Well, the obvious solution is just divide the number of chapters by the number of men, and give each proofreader an appropriate number of (randomly picked?) chapters. But what if the chapters or of varying length? Well, you could just distribute them randomly, but that just doesn’t feel right now does it?

I was asked by a friend to help him write a script to solve this, and quite quickly I came up with the solution:

Sort the chapters according to length (number of words), in descending order. Keep the proofreaders in a sorted order. While there are still chapters left – get the next longest chapter, and give it to the proofreader with the least total length. Rearrange the proofreaders.

This algorithm is a greedy algorithm and is also regarded as the straightforward way to solve this problem.

Well, this seems simple enough – In the case where there are more then a few proofreaders – well, the obvious solution is to use a minimum heap. Using a minimum heap in python should be easy – just import the heapq module, use heapify and various other functions, just as you would use sort, and you are home free.

Not quite…

Turns out, that using the heapq module isn’t so easy as it seems, or at least not as quick and simple as I would like it to be. While you can sort list using your own compare function, and also providing a key-function, the heapq module sorts items using Python’s standard operators. This means, that to use heapq properly to sort an object according to some property, you have to write an object wrapper that has __lt__ and similar functions defined. All this coding could be saved, if heapq had a key argument that could be used, or any other method to control the comparisons.
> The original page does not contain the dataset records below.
-- ==== Sys2Proof/Laws/State.lean ====
section
/-! SUPPORT. What each named update leaves alone, one lemma for each update and each field of the state, so that no later proof
unfolds a record update. -/

namespace Sys2Proof.Machine

variable (s : State)

@[simp] theorem modCore_pending (c : CoreIx) (f : Core → Core) : (modCore s c f).pending = s.pending := rfl
@[simp] theorem modCore_out (c : CoreIx) (f : Core → Core) : (modCore s c f).out = s.out := rfl
@[simp] theorem modCore_freeCtr (c : CoreIx) (f : Core → Core) : (modCore s c f).freeCtr = s.freeCtr := rfl
@[simp] theorem modCore_flits (c : CoreIx) (f : Core → Core) : (modCore s c f).flits = s.flits := rfl
@[simp] theorem modCore_buckleNext (c : CoreIx) (f : Core → Core) : (modCore s c f).buckleNext = s.buckleNext := rfl
@[simp] theorem modCore_buckle (c : CoreIx) (f : Core → Core) : (modCore s c f).buckle = s.buckle := rfl
@[simp] theorem modCore_xingAlarm (c : CoreIx) (f : Core → Core) : (modCore s c f).xingAlarm = s.xingAlarm := rfl
@[simp] theorem modCore_incs (c : CoreIx) (f : Core → Core) : (modCore s c f).incs = s.incs := rfl
@[simp] theorem modCore_reports (c : CoreIx) (f : Core → Core) : (modCore s c f).reports = s.reports := rfl
@[simp] theorem modCore_gsigs (c : CoreIx) (f : Core → Core) : (modCore s c f).gsigs = s.gsigs := rfl
@[simp] theorem modCore_gctr (c : CoreIx) (f : Core → Core) : (modCore s c f).gctr = s.gctr := rfl
@[simp] theorem modCore_gregs (c : CoreIx) (f : Core → Core) : (modCore s c f).gregs = s.gregs := rfl
@[simp] theorem modCore_fabric (c : CoreIx) (f : Core → Core) : (modCore s c f).fabric = s.fabric := rfl
@[simp] theorem modCore_resps (c : CoreIx) (f : Core → Core) : (modCore s c f).resps = s.resps := rfl
@[simp] theorem modCore_runs (c : CoreIx) (f : Core → Core) : (modCore s c f).runs = s.runs := rfl
@[simp] theorem modCore_probe (c : CoreIx) (f : Core → Core) : (modCore s c f).probe = s.probe := rfl
@[simp] theorem modCore_nextId (c : CoreIx) (f : Core → Core) : (modCore s c f).nextId = s.nextId := rfl
@[simp] theorem modCore_dram (c : CoreIx) (f : Core → Core) : (modCore s c f).dram = s.dram := rfl
@[simp] theorem modCore_dramPoison (c : CoreIx) (f : Core → Core) : (modCore s c f).dramPoison = s.dramPoison := rfl
@[simp] theorem modCore_loose (c : CoreIx) (f : Core → Core) : (modCore s c f).loose = s.loose := rfl
@[simp] theorem modCore_ports (c : CoreIx) (f : Core → Core) : (modCore s c f).ports = s.ports := rfl
@[simp] theorem modCore_lookup (c : CoreIx) (f : Core → Core) : (modCore s c f).lookup = s.lookup := rfl
@[simp] theorem modCore_lkWork (c : CoreIx) (f : Core → Core) : (modCore s c f).lkWork = s.lkWork := rfl
@[simp] theorem modCore_tasks (c : CoreIx) (f : Core → Core) : (modCore s c f).tasks = s.tasks := rfl
@[simp] theorem modCore_resv (c : CoreIx) (f : Core → Core) : (modCore s c f).resv = s.resv := rfl
@[simp] theorem modCore_queues (c : CoreIx) (f : Core → Core) : (modCore s c f).queues = s.queues := rfl
@[simp] theorem modCore_rrQueue (c : CoreIx) (f : Core → Core) : (modCore s c f).rrQueue = s.rrQueue := rfl
@[simp] theorem modCore_submit (c : CoreIx) (f : Core → Core) : (modCore s c f).submit = s.submit := rfl
@[simp] theorem modCore_stashTimeout (c : CoreIx) (f : Core → Core) : (modCore s c f).stashTimeout = s.stashTimeout := rfl
@[simp] theorem modCore_rhaor (c : CoreIx) (f : Core → Core) : (modCore s c f).rhaor = s.rhaor := rfl
@[simp] theorem modCore_cxl (c : CoreIx) (f : Core → Core) : (modCore s c f).cxl = s.cxl := rfl
@[simp] theorem modCore_links (c : CoreIx) (f : Core → Core) : (modCore s c f).links = s.links := rfl
@[simp] theorem modCore_net (c : CoreIx) (f : Core → Core) : (modCore s c f).net = s.net := rfl
@[simp] theorem modCore_mir (c : CoreIx) (f : Core → Core) : (modCore s c f).mir = s.mir := rfl
@[simp] theorem modCore_time (c : CoreIx) (f : Core → Core) : (modCore s c f).time = s.time := rfl
@[simp] theorem modCore_regions (c : CoreIx) (f : Core → Core) : (modCore s c f).regions = s.regions := rfl
@[simp] theorem modCore_duty (c : CoreIx) (f : Core → Core) : (modCore s c f).duty = s.duty := rfl
@[simp] theorem modCore_power (c : CoreIx) (f : Core → Core) : (modCore s c f).power = s.power := rfl
@[simp] theorem modCore_act (c : CoreIx) (f : Core → Core) : (modCore s c f).act = s.act := rfl
@[simp] theorem modCore_recorder (c : CoreIx) (f : Core → Core) : (modCore s c f).recorder = s.recorder := rfl
@[simp] theorem modCore_reqHost (c : CoreIx) (f : Core → Core) : (modCore s c f).reqHost = s.reqHost := rfl
@[simp] theorem modCore_reqMgmt (c : CoreIx) (f : Core → Core) : (modCore s c f).reqMgmt = s.reqMgmt := rfl
@[simp] theorem modCore_reqFw (c : CoreIx) (f : Core → Core) : (modCore s c f).reqFw = s.reqFw := rfl
@[simp] theorem modCore_staging (c : CoreIx) (f : Core → Core) : (modCore s c f).staging = s.staging := rfl
@[simp] theorem modCore_mbHost (c : CoreIx) (f : Core → Core) : (modCore s c f).mbHost = s.mbHost := rfl
@[simp] theorem modCore_mbMgmt (c : CoreIx) (f : Core → Core) : (modCore s c f).mbMgmt = s.mbMgmt := rfl
@[simp] theorem modCore_mbQueue (c : CoreIx) (f : Core → Core) : (modCore s c f).mbQueue = s.mbQueue := rfl
@[simp] theorem modCore_stTimeout (c : CoreIx) (f : Core → Core) : (modCore s c f).stTimeout = s.stTimeout := rfl
@[simp] theorem modCore_quiesce (c : CoreIx) (f : Core → Core) : (modCore s c f).quiesce = s.quiesce := rfl
@[simp] theorem modCore_sec (c : CoreIx) (f : Core → Core) : (modCore s c f).sec = s.sec := rfl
And what about the proofreading you ask? Well, it worked. It divided the chapters quite evenly, although we did end up using sort() repeatedly, as the number of proofreaders was small and we did not want to overly complicate matters.

This again emphasizes a something I’ve come to discover – being able to write something quickly is usually more important then later being able to run it quickly. If you write something in an environment that allows for quick coding – later if speed is required you’ll be able to optimize it quickly, or even change the design or the basic algorithm.

This entry was posted in Algorithms, Programming Philosophy, Python and tagged , , , . Bookmark the permalink.

2 Responses to Proofreading and what's wrong with the heapq module

  1. lorg says:

    Reading back, I can see that repeated calls to min() would obviously be of better complexity. still, when you have less then 7 proofreaders, this doesn’t make much difference :)